If you do not wish to join them into a single table (but keep it as a "star" scheme), just make sure that the fields that you wish to link are named the same. For example:
A_Left:
Load a_id_left,
a_name_left as [Name_Left]
inline [
a_id_left, a_name_left
1, 'nwsnd'
2, 'dcsdcws'
3, 'fsdf' ];
A_Rigtht:
Load a_id_right,
a_name_right as [Name_Right]
inline [
a_id_right, a_name_right
1, 'nwsnd'
2, 'dcsdcws'
3, 'fsdf' ];
Data:
Load id,
a_id_left,
a_id_right,
data
inline [
id, a_id_left, a_right_id, data
1, 1, 2, 37
1, 1, 3, 18
1, 2, 3, 62
];
(I have removed your "name" fields from "Data" as it would fail to load).

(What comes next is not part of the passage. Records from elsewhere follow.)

-- ==== Sys2Proof/Certificates/Slice0/Obligations.lean ====
section
/-! DEFINITION. The statements for the provers, from the numbered rules of the spec. The namespace Spec holds the terms
they are written in: numbers read straight from bytes, as the rules write them, apart from the model's own functions. -/

namespace Sys2Proof.Spec

open Sys2Proof.Machine

/-! ### Terms -/

/-- `sext_N(v)`, the two's-complement value of an `n`-bit field (00_scope R12). -/
def sext (n v : Nat) : Int := if v < 2 ^ (n - 1) then (v : Int) else (v : Int) - 2 ^ n

/-- `u8(o)`, the byte at frame offset `o` of a payload (00_scope R14; the payload starts at offset 3). -/
def u8 (p : List Byte) (o : Nat) : Nat := (p.getD (o - 3) 0).toNat

/-- `s8(o)` (00_scope R14). -/
def s8 (p : List Byte) (o : Nat) : Int := sext 8 (u8 p o)

/-- `s16(o)` (00_scope R14). -/
def s16 (p : List Byte) (o : Nat) : Int := sext 16 (u8 p o * 256 + u8 p (o + 1))

/-- `s32(o)` (00_scope R14). -/
def s32 (p : List Byte) (o : Nat) : Int :=
  sext 32 (u8 p o * 16777216 + u8 p (o + 1) * 65536 + u8 p (o + 2) * 256 + u8 p (o + 3))

/-- A 32-bit counter's value, saturating (00_scope R15). -/
def sat (n : Nat) : Nat := min n (2 ^ 32 - 1)

/-- The integer of a byte sequence, first byte least significant (41_unpacker R132). -/
def littleEndian : List Byte → Nat
  | [] => 0
  | b :: rest => b.toNat + 256 * littleEndian rest

/-- `Σ_k v[k] << (11k)` (41_unpacker R136). -/
def packedSum (v : Vector Raw 16) : Nat :=
  ((List.range 16).map fun k => (v.toList.getD k 0).toNat * 2 ^ (11 * k)).sum

/-- The table `T` of 40_crc8 R124, row by row. -/
def crcTable : List Nat :=
  [0x00, 0xD5, 0x7F, 0xAA, 0xFE, 0x2B, 0x81, 0x54, 0x29, 0xFC, 0x56, 0x83, 0xD7, 0x02, 0xA8, 0x7D] ++
  [0x52, 0x87, 0x2D, 0xF8, 0xAC, 0x79, 0xD3, 0x06, 0x7B, 0xAE, 0x04, 0xD1, 0x85, 0x50, 0xFA, 0x2F] ++
  [0xA4, 0x71, 0xDB, 0x0E, 0x5A, 0x8F, 0x25, 0xF0, 0x8D, 0x58, 0xF2, 0x27, 0x73, 0xA6, 0x0C, 0xD9] ++
  [0xF6, 0x23, 0x89, 0x5C, 0x08, 0xDD, 0x77, 0xA2, 0xDF, 0x0A, 0xA0, 0x75, 0x21, 0xF4, 0x5E, 0x8B] ++
  [0x9D, 0x48, 0xE2, 0x37, 0x63, 0xB6, 0x1C, 0xC9, 0xB4, 0x61, 0xCB, 0x1E, 0x4A, 0x9F, 0x35, 0xE0] ++
  [0xCF, 0x1A, 0xB0, 0x65, 0x31, 0xE4, 0x4E, 0x9B, 0xE6, 0x33, 0x99, 0x4C, 0x18, 0xCD, 0x67, 0xB2] ++
  [0x39, 0xEC, 0x46, 0x93, 0xC7, 0x12, 0xB8, 0x6D, 0x10, 0xC5, 0x6F, 0xBA, 0xEE, 0x3B, 0x91, 0x44] ++
  [0x6B, 0xBE, 0x14, 0xC1, 0x95, 0x40, 0xEA, 0x3F, 0x42, 0x97, 0x3D, 0xE8, 0xBC, 0x69, 0xC3, 0x16] ++
  [0xEF, 0x3A, 0x90, 0x45, 0x11, 0xC4, 0x6E, 0xBB, 0xC6, 0x13, 0xB9, 0x6C, 0x38, 0xED, 0x47, 0x92] ++
  [0xBD, 0x68, 0xC2, 0x17, 0x43, 0x96, 0x3C, 0xE9, 0x94, 0x41, 0xEB, 0x3E, 0x6A, 0xBF, 0x15, 0xC0] ++
  [0x4B, 0x9E, 0x34, 0xE1, 0xB5, 0x60, 0xCA, 0x1F, 0x62, 0xB7, 0x1D, 0xC8, 0x9C, 0x49, 0xE3, 0x36] ++
  [0x19, 0xCC, 0x66, 0xB3, 0xE7, 0x32, 0x98, 0x4D, 0x30, 0xE5, 0x4F, 0x9A, 0xCE, 0x1B, 0xB1, 0x64] ++
  [0x72, 0xA7, 0x0D, 0xD8, 0x8C, 0x59, 0xF3, 0x26, 0x5B, 0x8E, 0x24, 0xF1, 0xA5, 0x70, 0xDA, 0x0F] ++
  [0x20, 0xF5, 0x5F, 0x8A, 0xDE, 0x0B, 0xA1, 0x74, 0x09, 0xDC, 0x76, 0xA3, 0xF7, 0x22, 0x88, 0x5D] ++
  [0xD6, 0x03, 0xA9, 0x7C, 0x28, 0xFD, 0x57, 0x82, 0xFF, 0x2A, 0x80, 0x55, 0x01, 0xD4, 0x7E, 0xAB] ++
  [0x84, 0x51, 0xFB, 0x2E, 0x7A, 0xAF, 0x05, 0xD0, 0xAD, 0x78, 0xD2, 0x07, 0x53, 0x86, 0x2C, 0xF9]

/-- `T[i]` (40_crc8 R124). -/
def crcEntry (i : Byte) : Byte := BitVec.ofNat 8 (crcTable.getD i.toNat 0)

/-- S.Bus is enabled: `0x0F` is in `SYNC_SET(CTRL)` (42_synchronizer R141). -/
def sbusEnabled (s : State) : Prop := s.params.sbusImpl = true ∧ s.ctrl.sbusEn = true

/-- An emitting step is not held (42_synchronizer R150). -/
def roomForEvent (s : State) : Prop := s.ctrl.evEn = false ∨ s.evq.length < s.params.evDepth

/-- `evq` after `emit(e)` (20_memory R58). -/
def queued (s : State) (e : Event) : List Event := if s.ctrl.evEn = true then s.evq ++ [e] else s.evq

/-- The bytes of the frame `C8 L t payload crc` (30_encoding R81, R84). -/
def frame (t : Byte) (payload : List Byte) : List Byte :=
  [0xC8#8, BitVec.ofNat 8 (payload.length + 2), t] ++ payload ++
    [crc8 (BitVec.ofNat 8 (payload.length + 2) :: t :: payload)]

/-- The type byte of a result group's decoder (30_encoding R86). -/
def groupType : ResultGroup → Byte
  | .channels => 0x16#8
  | .telemetry .linkStat => 0x14#8
  | .telemetry .attitude => 0x1E#8
  | .telemetry .flightMode => 0x21#8
  | .telemetry .battery => 0x08#8
  | .telemetry .gps => 0x02#8
  | .telemetry .vario => 0x07#8

/-- A group's registers are equal in two banks (10_state R31 to R37). -/
def sameRecord (g : ResultGroup) (r r' : Results) : Prop :=
  match g with
  | .channels => r'.chRaw = r.chRaw
  | .telemetry .linkStat => r'.linkStat = r.linkStat
  | .telemetry .attitude => r'.attitude = r.attitude
  | .telemetry .flightMode => r'.flightMode = r.flightMode
  | .telemetry .battery => r'.battery = r.battery
  | .telemetry .gps => r'.gps = r.gps
  | .telemetry .vario => r'.vario = r.vario

/-- The engine's six steps (42_synchronizer R144 to R149). -/
def engineSteps : List Instr := [.drop, .lenReject, .crcReject, .emit, .sbusAccept, .sbusReject]

/-- The operations that are no engine step and no decoder: transactions but RESET, and primitives. -/
def isHostOrPrimitive : Instr → Bool
  | .decGps _ => false
  | .decVario _ => false
  | .decBattery _ => false
  | .decLinkstat _ => false
  | .decChannels _ => false
  | .decAttitude _ => false
  | .decFlightmode _ => false
  | .decUnknown _ _ => false
  | .drop => false
  | .lenReject => false
  | .crcReject => false
  | .emit => false
  | .sbusAccept => false
  | .sbusReject => false
  | .crc8Step _ _ => true
  | .crc8 _ => true
  | .unpack _ => true
  | .usMap _ => true
  | .push _ => true
  | .read _ => true
  | .write _ _ => true
  | .pop => true
  | .reset => false

/-- The operation completes by signalling PayloadTooShort: only `PAYLOAD_TOO_SHORT` changes (43_decoders R171). -/
def tooShort (i : Instr) (s : State) : Prop :=
  signals i s = some .payloadTooShort ∧
    ∃ t, exec i s = .next t ∧ t.payloadTooShort.toNat = sat (s.payloadTooShort.toNat + 1) ∧
      t = { s with payloadTooShort := t.payloadTooShort }

/-- READ of a word index completes, answers a word with the property, and changes nothing else
(44_host_interface R200). -/
def readAnswers (i : Nat) (s : State) (good : Word → Prop) : Prop :=
  ∃ w, exec (.read (BitVec.ofNat 7 i)) s = .next { s with log := s.log ++ [.data w] } ∧ good w

end Sys2Proof.Spec

open Sys2Proof Sys2Proof.Machine Sys2Proof.Spec

/-! ### The CRC8 engine -/

/-- CRC8_STEP answers `T[acc ^ b]`, and `T[i]` is its answer for accumulator 0 (R124). -/
def Obligations.Crc8StepAnswersTheTableEntry : Prop :=
  ∀ (acc b : Byte) (s : State),
    exec (.crc8Step acc b) s = .next { s with log := s.log ++ [.checksum (crcEntry (acc ^^^ b))] } ∧
      crcEntry b = crc8Step 0#8 b

/-- CRC8 folds CRC8_STEP from 0 over the bytes, first to last; leading zero bytes change nothing (R121). -/
def Obligations.Crc8FoldsTheStepFromZero : Prop :=
  ∀ (bytes : List Byte) (s : State),
    exec (.crc8 bytes) s =
        .next { s with log := s.log ++ [.checksum (bytes.foldl (fun acc b => crcEntry (acc ^^^ b)) 0#8)] } ∧
      crc8 (0#8 :: bytes) = crc8 bytes

/-- A sequence with a CRC byte behind it has CRC8 zero exactly when the byte is its CRC8 (R123). -/
def Obligations.Crc8ResidueIsZeroExactlyForTheRightByte : Prop :=
  ∀ (bytes : List Byte) (c : Byte), crc8 (bytes ++ [c]) = 0#8 ↔ c = crc8 bytes

/-! ### The unpacker and the microsecond mapping -/

/-- UNPACK answers sixteen fields, bit `j` of field `k` being stream bit `11k + j`, from 22 bytes or more, and signals
InsufficientData with no values for fewer (R130, R131). -/
def Obligations.UnpackAnswersTheStreamBits : Prop :=
  ∀ (p : List Byte) (s : State),
    (p.length < 22 →
      signals (.unpack p) s = some .insufficientData ∧
        exec (.unpack p) s = .next { s with log := s.log ++ [.error .insufficientData] }) ∧
    (22 ≤ p.length → ∃ v : Vector Raw 16,
      exec (.unpack p) s = .next { s with log := s.log ++ [.lanes v] } ∧
        ∀ k (hk : k < 16) (j : Nat), j < 11 →
          v[k].getLsbD j = (p.getD ((11 * k + j) / 8) 0).getLsbD ((11 * k + j) % 8))

/-- Field `k` of UNPACK is `(N >> 11k) & 0x7FF` of the 176-bit little-endian integer (R132). -/
def Obligations.UnpackIsTheIntegerShift : Prop :=
  ∀ p : List Byte, 22 ≤ p.length → ∃ v : Vector Raw 16, unpack p = .ok v ∧
    ∀ k (hk : k < 16), v[k].toNat = (littleEndian (p.take 22) >>> (11 * k)) &&& 0x7FF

This will then work in your QlikView document due to QlikView's automatic field associativity.
However, if you wish to have the data in a single table (e.g. for output to QVD) then in your case you will need to JOIN your two tables into Data. We can rearrange some of the tables to make our life a bit easier, if we put your Data table first, we can then join your other two tables on:
Data:
Load id,
a_id_left,
a_id_right,
data
inline [
id, a_id_left, a_id_right, data
1, 1, 2, 37
1, 1, 3, 18
1, 2, 3, 62
];
LEFT JOIN (Data)
Load a_id_left,
a_name_left as [Name_Left]
inline [
a_id_left, a_name_left
1, 'nwsnd'
2, 'dcsdcws'
3, 'fsdf' ];
LEFT JOIN (Data)
Load a_id_right,
a_name_right as [Name_Right]
inline [
a_id_right, a_name_right
1, 'nwsnd'
2, 'dcsdcws'
3, 'fsdf' ];
This will then resort in a single table named "Data" which you can then output to QVD etc.
You may wish to think about optimising your "Table A" extract since it is almost being loaded twice, this may take some time (e.g. from long distance server etc.) so it may be better to grab your data in one go and then slice it once it's in memory (much faster). A quick example could be like the below:
TableA:
LOAD
a_id_left,
a_id_right,
a_name_left,
a_name_right
FROM ...;
Data:
Load id,
a_id_left,
a_id_right,
data
inline [
id, a_id_left, a_id_right, data
1, 1, 2, 37
1, 1, 3, 18
1, 2, 3, 62
];
LEFT JOIN (Data)
LOAD DISTINCT
a_id_left,
a_name_left as [Name_Left]
RESIDENT TableA;
LEFT JOIN (Data)
LOAD DISTINCT
a_id_right,
a_name_right as [Name_Right]
RESIDENT TableA;
DROP TABLE TableA;
To answer the last part, you can use the CONCATENATE function to append the contents of one table to anoher, i.e.
Final:
Load *
from
Table1
CONCATENATE
Load *
from
Table2
will give you one table, called Final with the merged contents of Table1 and Table2.